6 minute read

Concurrency and Parallelism in Java (Part 2)

In a previous post, we’ve been looking at a couple of interesting aspects concerning the concurrency and parallelism in Java. We’ve seen that, with parallel processing, the maximum number of parallel tasks that can be executed at any given moment, i.e. the maximum number of the simultaneously running platforms threads, is equal to the number of the available CPU cores. If the number of the currently active threads is superior to the one of the available CPU cores, then the number of threads waiting for resources will be equal to the difference between the total number of the active threads and the number of the available CPU cores.

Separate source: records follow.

-- ==== Sys2Proof/Machine/Operands.lean ====
section
/-! DEFINITION. Operands: immediates, effective addresses, core names, the registers a word writes (R75), and the forms a stream permits
(R79, R98, R141, R173, R176, R217, R229, R246). -/

namespace Sys2Proof.Machine

/-- SExt of an immediate to 64 bits (R97). -/
def sx {n : Nat} (x : BitVec n) : Word := x.signExtend 64
/-- ZExt of an immediate to 64 bits (R97). -/
def zx {n : Nat} (x : BitVec n) : Word := x.setWidth 64
/-- EA of the RI load and store majors (R153). -/
def eaOff (a : Word) (i : BitVec 12) : Addr := (a + sx i).setWidth 48
/-- EA of every other memory form (R153). -/
def ea0 (a : Word) : Addr := a.setWidth 48
/-- A branch target: the bundle address plus 4 times a signed word offset (R72). -/
def target {n : Nat} (b : Addr) (o : BitVec n) : Addr := b + 4 * o.signExtend 48

/-- A core name (R190): logical slot and logical core. -/
def nameSlot (x : Word) : Nat := bits x.toNat 23 16
def nameCore (x : Word) : Nat := bits x.toNat 14 8

/-- A register that a word writes, as R75 counts them. -/
inductive WReg
  | s (k : Fin 16)
  | v (k : Fin 16)
  | pred
  | special (n : Nat)
deriving DecidableEq, Repr

/-- The registers a word writes (R75): those it names as destinations, s13 of call, QPOS of qred, PW and the predicates as one. -/
def instrWrites : Instr → List WReg
  | .dbnz d _ => [.s d]
  | .rsr d _ => [.s d]
  | .ldB d _ _ => [.s d]
  | .ldH d _ _ => [.s d]
  | .ldW d _ _ => [.s d]
  | .ldD d _ _ => [.s d]
  | .ldnB d _ _ => [.s d]
  | .ldnH d _ _ => [.s d]
  | .ldnW d _ _ => [.s d]
  | .ldfe d _ => [.s d]
  | .ldff d _ => [.s d]
  | .lrw d _ => [.s d]
  | .amoD d _ _ _ => [.s d]
  | .amoW d _ _ _ => [.s d]
  | .spawn d _ => [.s d]
  | .mclr d _ _ => [.s d]
  | .mmaG8 d _ _ => [.s d]
  | .mmaI8 d _ _ => [.s d]
  | .mmaBf16 d _ _ => [.s d]
  | .mmaG8bf d _ _ => [.s d]
  | .mrd d _ _ => [.s d]
  | .mrdq d _ _ => [.s d]
  | .mstat d _ => [.s d]
  | .chq d _ => [.s d]
  | .winst d _ => [.s d]
  | .wstat d _ => [.s d]
  | .ldt d _ _ => [.s d]
  | .vext d _ _ _ => [.s d]
  | .add d _ _ => [.s d]
  | .sub d _ _ => [.s d]
  | .mul d _ _ => [.s d]
  | .mulh d _ _ => [.s d]
  | .mulhn d _ _ => [.s d]
  | .div d _ _ => [.s d]
  | .divn d _ _ => [.s d]
  | .rem d _ _ => [.s d]
  | .remn d _ _ => [.s d]
  | .and d _ _ => [.s d]
  | .or d _ _ => [.s d]
  | .xor d _ _ => [.s d]
  | .andn d _ _ => [.s d]
  | .orn d _ _ => [.s d]
  | .shl d _ _ => [.s d]
  | .shr d _ _ => [.s d]
  | .sar d _ _ => [.s d]
  | .rotl d _ _ => [.s d]
  | .min d _ _ => [.s d]
  | .max d _ _ => [.s d]
  | .minn d _ _ => [.s d]
  | .maxn d _ _ => [.s d]
  | .clz d _ => [.s d]
  | .ctz d _ => [.s d]
  | .popc d _ => [.s d]
  | .mov d _ => [.s d]
  | .addi d _ _ => [.s d]
  | .andi d _ _ => [.s d]
  | .ori d _ _ => [.s d]
  | .xori d _ _ => [.s d]
  | .shli d _ _ => [.s d]
  | .shri d _ _ => [.s d]
  | .sari d _ _ => [.s d]
  | .roti d _ _ => [.s d]
  | .bfx d _ _ _ => [.s d]
  | .bfxn d _ _ _ => [.s d]
  | .bfi d _ _ _ => [.s d]
  | .li d _ => [.s d]
  | .lis d _ => [.s d]
  | .sel d _ _ _ => [.s d]
  | .vld d _ _ => [.v d]
  | .vldBc d _ _ => [.v d]
  | .vldk d _ _ => [.v d]
  | .qpop d _ => [.v d]
  | .qpeek d _ => [.v d]
  | .mrecv d => [.v d]
  | .fexp2 d _ _ => [.v d]
  | .flog2 d _ _ => [.v d]
  | .frcp d _ _ => [.v d]
  | .frsqrt d _ _ => [.v d]
  | .fsqrt d _ _ => [.v d]
  | .fsinp d _ _ => [.v d]
  | .fcosp d _ _ => [.v d]
  | .ftanh d _ _ => [.v d]
  | .fsigm d _ _ => [.v d]
  | .vldt d _ _ => [.v d]
  | .vsel d _ _ _ => [.v d]
  | .vfma d _ _ _ _ => [.v d]
  | .vfms d _ _ _ _ => [.v d]
  | .vdotG8 d _ _ _ => [.v d]
  | .vdotBf16 d _ _ => [.v d]
  | .vdotI8 d _ _ => [.v d]
  | .vadd d _ _ _ => [.v d]
  | .vsub d _ _ _ => [.v d]
  | .vmul d _ _ _ => [.v d]
  | .vneg d _ _ => [.v d]
  | .vabs d _ _ => [.v d]
  | .vmin d _ _ _ => [.v d]
  | .vmax d _ _ _ => [.v d]
  | .vand d _ _ _ => [.v d]
  | .vor d _ _ _ => [.v d]
  | .vxor d _ _ _ => [.v d]
  | .vandn d _ _ _ => [.v d]
  | .vshl d _ _ _ => [.v d]
  | .vshr d _ _ _ => [.v d]
  | .vsar d _ _ _ => [.v d]
  | .vcmpEq d _ _ _ => [.v d]
  | .vcmpLt d _ _ _ => [.v d]
  | .vcmpLe d _ _ _ => [.v d]
  | .vsum d _ _ => [.v d]
  | .vbcast d _ _ => [.v d]
  | .vins d _ _ _ => [.v d]
  | .vperm d _ _ _ => [.v d]
  | .vround d _ _ => [.v d]
  | .vscale d _ _ _ => [.v d]
  | .vexpo d _ _ => [.v d]
  | .vrcpa d _ => [.v d]
  | .vrsqrta d _ => [.v d]
  | .vsat d _ _ => [.v d]
  | .vpack d _ _ _ => [.v d]
  | .vunpack d _ _ _ => [.v d]
  | .vshli d _ _ _ => [.v d]
  | .vcvt d _ _ _ _ => [.v d]
  | .cmpEq _ _ _ => [.pred]
  | .cmpNe _ _ _ => [.pred]
  | .cmpLt _ _ _ => [.pred]
  | .cmpLe _ _ _ => [.pred]
  | .cmpLtn _ _ _ => [.pred]
  | .cmpLen _ _ _ => [.pred]
  | .pset _ _ => [.pred]
  | .pand _ _ _ => [.pred]
  | .por _ _ _ => [.pred]
  | .pnot _ _ => [.pred]
  | .cmpiEq _ _ _ => [.pred]
  | .cmpiNe _ _ _ => [.pred]
  | .cmpiLt _ _ _ => [.pred]
  | .cmpiLe _ _ _ => [.pred]
  | .cmpiLtn _ _ _ => [.pred]
  | .cmpiLen _ _ _ => [.pred]
  | .call _ => [.s 13]
  | .qredI32 d _ _ => [.v d, .special 0x13]
  | .qredI64 d _ _ => [.v d, .special 0x13]
  | .qredF32 d _ _ => [.v d, .special 0x13]
  | .wsr _ n => if n = 0x10 then [.pred] else [.special n.toNat]
  | .rte => [.special 0x22]
  | _ => []

/-- A word that a row stream refuses by its bits alone: ILLEGAL_INSTRUCTION, subcode 5 (R79). Guards bear on br only. -/
def instrStreamBad (g : BitVec 4) : Instr → Bool
  | .br _ => g != 7
  | .call _ => true
  | .dbnz _ _ => true
  | .jmp _ => true
  | .ret _ => true
  | .yield => true
  | .trap _ => true
  | .brk => true
  | .rte => true
  | .fenceK => true
  | .fenceS => true
  | .fenceO => true
  | .fenceY => true
  | .ldfe _ _ => true
  | .ldff _ _ => true
  | .stfe _ _ => true
  | .stf _ _ => true
  | .feClr _ => true
  | .lrw _ _ => true
  | .scq _ _ => true
  | .rsvRel _ => true
  | .amoD _ _ _ _ => true
  | .amoW _ _ _ _ => true
  | .redD _ _ _ => true
  | .redW _ _ _ => true
  | .redFaddF32 _ _ => true
  | .areg _ => true
  | .barInit _ _ => true
  | .barArrive _ => true
  | .barWait _ => true
  | .barSync _ => true
  | .qpush _ _ => true
  | .qpop _ _ => true
  | .qpeek _ _ => true
  | .qredI32 _ _ _ => true
  | .qredI64 _ _ _ => true
  | .qredF32 _ _ _ => true
  | .msg _ _ => true
  | .mrecv _ => true
  | .go _ => true
  | .spawn _ _ => true
  | .step => true
  | .mstat _ _ => true
  | .mfence _ => true
  | .publish _ => true
  | .winst _ _ => true
  | .wstat _ _ => true
  | .tlbinv _ => true
  | .keyld _ _ => true
  | .keyzap _ => true
  | .scrub _ => true
  | .evpost _ => true
  | .rotctlSuspend _ => true
  | .rotctlResume _ => true
  | .rotctlExtraRotation _ => true
  | .rotctlExtraSwitch _ => true
  | .slotctlPlace _ _ => true
  | .slotctlRemove _ _ => true
  | .slotctlSpill _ _ => true
  | .waypart _ _ => true
  | .frzFreezeOwner _ => true
  | .frzReleaseOwner _ => true
  | .frzFreezeFunction _ => true
  | .frzReleaseFunction _ => true
  | .frzEndTask _ => true
  | .fexp2 _ _ u => u == 0
  | .flog2 _ _ u => u == 0
  | .frcp _ _ u => u == 0
  | .frsqrt _ _ u => u == 0
  | .fsqrt _ _ u => u == 0
  | .fsinp _ _ u => u == 0
  | .fcosp _ _ u => u == 0
  | .ftanh _ _ u => u == 0
  | .fsigm _ _ u => u == 0
  | _ => false

/-- A monitor form (R93, R350). -/
def instrIsMonitor : Instr → Bool
  | .tlbinv _ => true
  | .keyld _ _ => true
  | .keyzap _ => true
  | .scrub _ => true
  | .evpost _ => true
  | .rotctlSuspend _ => true
  | .rotctlResume _ => true
  | .rotctlExtraRotation _ => true
  | .rotctlExtraSwitch _ => true
  | .slotctlPlace _ _ => true
  | .slotctlRemove _ _ => true
  | .slotctlSpill _ _ => true
  | .waypart _ _ => true
  | .frzFreezeOwner _ => true
  | .frzReleaseOwner _ => true
  | .frzFreezeFunction _ => true
  | .frzReleaseFunction _ => true
  | .frzEndTask _ => true
  | _ => false

/-- A word of the arithmetic class, by its major (R69). -/
def instrIsArith (i : Instr) : Bool := match encodeBody i with | some n => decide (0x20 ≤ n / 16777216 % 64) | none => false

end Sys2Proof.Machine
end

In conclusion, more the difference between the number of the currently active threads and the one of the available CPU cores is important, more important will be the number of the blocked threads, waiting for the CPU. But would this impact the application’s overall performances and, if yes, how ?

One of the most common ways to address parallel processing in Java is through the work stealing design pattern implemented by the ForkJoinPool. Java provides two categoris of ForkJoinPool:

  • a common ForkJoinPool JVM wide, shared across applications, used by default by parallel streams;
  • customized ForkJoinPool created explicitly for specific use cases and supposed to provide more control over the resources usage.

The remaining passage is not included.